Start of SOURCE DATA
-- ==== Sys2Proof/Tests/Slice0.lean ====
section
/-! SUPPORT. Tests of single commands, with results taken from the manual's worked examples, and for every statement with
hypotheses a concrete state that meets them. Every state is built from `enabled` by the helpers below. -/

-- one thread is enough for small theorems
set_option Elab.async false

namespace Sys2Proof.Tests

open Sys2Proof.Machine

/-! ### States -/

/-- The state after a command. -/
def after (c : Instr) (s : State) : State :=
  match exec c s with
  | .next t => t
  | .fault _ => s
  | .refused _ => s

/-- A legal setup. -/
def setup : Setup where
  cqBase := 0x1000
  bqBase := 0x2000
  eqBase := 0x3000
  cqSizeCode := 4
  bqSizeCode := 4
  eqSizeCode := 5
  threshold := 2
  holdoff := 500
  responseLimit := 1000

/-- The part in STARTING, its Setup Block read granted tag 0. -/
def starting : State := after .grant (after (.enable 1) State.reset)

/-- The part right after its entry into ENABLED. -/
def enabled : State := (starting.setEntry 0 .free).enterEnabled setup

/-- The part in another device state. -/
def inDevice (s : State) (d : DeviceState) : State := s.withCtl { s.ctl with device := d }

/-- A command record with a kind, a watch id and the rest 0, predecessor NONE. -/
def record (kind w : Byte) : CommandRecord where
  kind := kind
  watchId := w
  tag := 7
  slot := 0
  test := 0
  sense := 0
  mode := 0
  mask := 1
  value := 1
  fieldOffset := 0
  fieldWidth := 0
  predecessor := 0xFF
  options := 0
  low := 0
  high := 0
  skip := 0
  window := 0
  pre := 0
  post := 0
  snapshotAddress := 0

/-- The current command that holds a record. -/
def current (r : CommandRecord) : CurrentCommand := { record := r, headAfter := 1 }

/-- A record taken and dispatched. -/
def executing (s : State) (r : CommandRecord) : State :=
  s.withCmd { s.cmd with head := 1, tail := 1, state := .executing, current := some (current r) }

/-- MATCH on bit 0, LEVEL, SINGLE. -/
def onBit0 : WatchConfig := { WatchConfig.freeValues with mask := 1, value := 1 }

/-- An IDLE watch. -/
def idleWatch (c : WatchConfig) : Watch := { Watch.freeContext with config := c, state := .idle }

/-- A LIVE watch with a previous result. -/
def liveWatch (c : WatchConfig) (previous : PrevResult) : Watch :=
  { Watch.freeContext with config := c, state := .live, previous := previous }

/-- A DONE watch with one unreported fire on sample 5. -/
def doneWatch (c : WatchConfig) : Watch :=
  { Watch.freeContext with
    config := c, state := .done, fireCount := 1, firstFire := some 5, lastFire := some 5, lastFireTick := 50,
    endReason := .fired }

/-- A sample presented to the Watch Engine in a run. -/
def presented (s : State) (p : PresentedSample) : State :=
  (s.withAcq { s.acq with state := .running, sampleCounter := p.number + 1, heldCount := 1 }).withEng
    { s.eng with presented := some p }

/-- Sample 812 with all bits 1, at tick 5200. -/
def sample812 : PresentedSample := { number := 812, data := 0xFFFFFFFF, arrivalTick := 5200 }

/-- A descriptor of 4096 entries. -/
def buffer (tag : Word) : Descriptor := { address := 0x10000, capacity := 4096, tag := tag }

/-- The part with these descriptors in the Buffer Cache. -/
def withBuffers (s : State) (l : List Descriptor) : State := s.withCap { s.cap with cache := l }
End of SOURCE DATA
• [AIM OF THE EXERCISE]: Without leaving anything out, quote all the data.

• [TASK ANSWER]:
-- ==== Sys2Proof/Tests/Slice0.lean ====
section
/-! SUPPORT. Tests of single commands, with results taken from the manual's worked examples, and for every statement with
hypotheses a concrete state that meets them. Every state is built from `enabled` by the helpers below. -/

-- one thread is enough for small theorems
set_option Elab.async false

namespace Sys2Proof.Tests

open Sys2Proof.Machine

/-! ### States -/

/-- The state after a command. -/
def after (c : Instr) (s : State) : State :=
  match exec c s with
  | .next t => t
  | .fault _ => s
  | .refused _ => s

/-- A legal setup. -/
def setup : Setup where
  cqBase := 0x1000
  bqBase := 0x2000
  eqBase := 0x3000
  cqSizeCode := 4
  bqSizeCode := 4
  eqSizeCode := 5
  threshold := 2
  holdoff := 500
  responseLimit := 1000

/-- The part in STARTING, its Setup Block read granted tag 0. -/
def starting : State := after .grant (after (.enable 1) State.reset)

/-- The part right after its entry into ENABLED. -/
def enabled : State := (starting.setEntry 0 .free).enterEnabled setup

/-- The part in another device state. -/
def inDevice (s : State) (d : DeviceState) : State := s.withCtl { s.ctl with device := d }

/-- A command record with a kind, a watch id and the rest 0, predecessor NONE. -/
def record (kind w : Byte) : CommandRecord where
  kind := kind
  watchId := w
  tag := 7
  slot := 0
  test := 0
  sense := 0
  mode := 0
  mask := 1
  value := 1
  fieldOffset := 0
  fieldWidth := 0
  predecessor := 0xFF
  options := 0
  low := 0
  high := 0
  skip := 0
  window := 0
  pre := 0
  post := 0
  snapshotAddress := 0

/-- The current command that holds a record. -/
def current (r : CommandRecord) : CurrentCommand := { record := r, headAfter := 1 }

/-- A record taken and dispatched. -/
def executing (s : State) (r : CommandRecord) : State :=
  s.withCmd { s.cmd with head := 1, tail := 1, state := .executing, current := some (current r) }

/-- MATCH on bit 0, LEVEL, SINGLE. -/
def onBit0 : WatchConfig := { WatchConfig.freeValues with mask := 1, value := 1 }

/-- An IDLE watch. -/
def idleWatch (c : WatchConfig) : Watch := { Watch.freeContext with config := c, state := .idle }

/-- A LIVE watch with a previous result. -/
def liveWatch (c : WatchConfig) (previous : PrevResult) : Watch :=
  { Watch.freeContext with config := c, state := .live, previous := previous }

/-- A DONE watch with one unreported fire on sample 5. -/
def doneWatch (c : WatchConfig) : Watch :=
  { Watch.freeContext with
    config := c, state := .done, fireCount := 1, firstFire := some 5, lastFire := some 5, lastFireTick := 50,
    endReason := .fired }

/-- A sample presented to the Watch Engine in a run. -/
def presented (s : State) (p : PresentedSample) : State :=
  (s.withAcq { s.acq with state := .running, sampleCounter := p.number + 1, heldCount := 1 }).withEng
    { s.eng with presented := some p }

/-- Sample 812 with all bits 1, at tick 5200. -/
def sample812 : PresentedSample := { number := 812, data := 0xFFFFFFFF, arrivalTick := 5200 }

/-- A descriptor of 4096 entries. -/
def buffer (tag : Word) : Descriptor := { address := 0x10000, capacity := 4096, tag := tag }

/-- The part with these descriptors in the Buffer Cache. -/
def withBuffers (s : State) (l : List Descriptor) : State := s.withCap { s.cap with cache := l }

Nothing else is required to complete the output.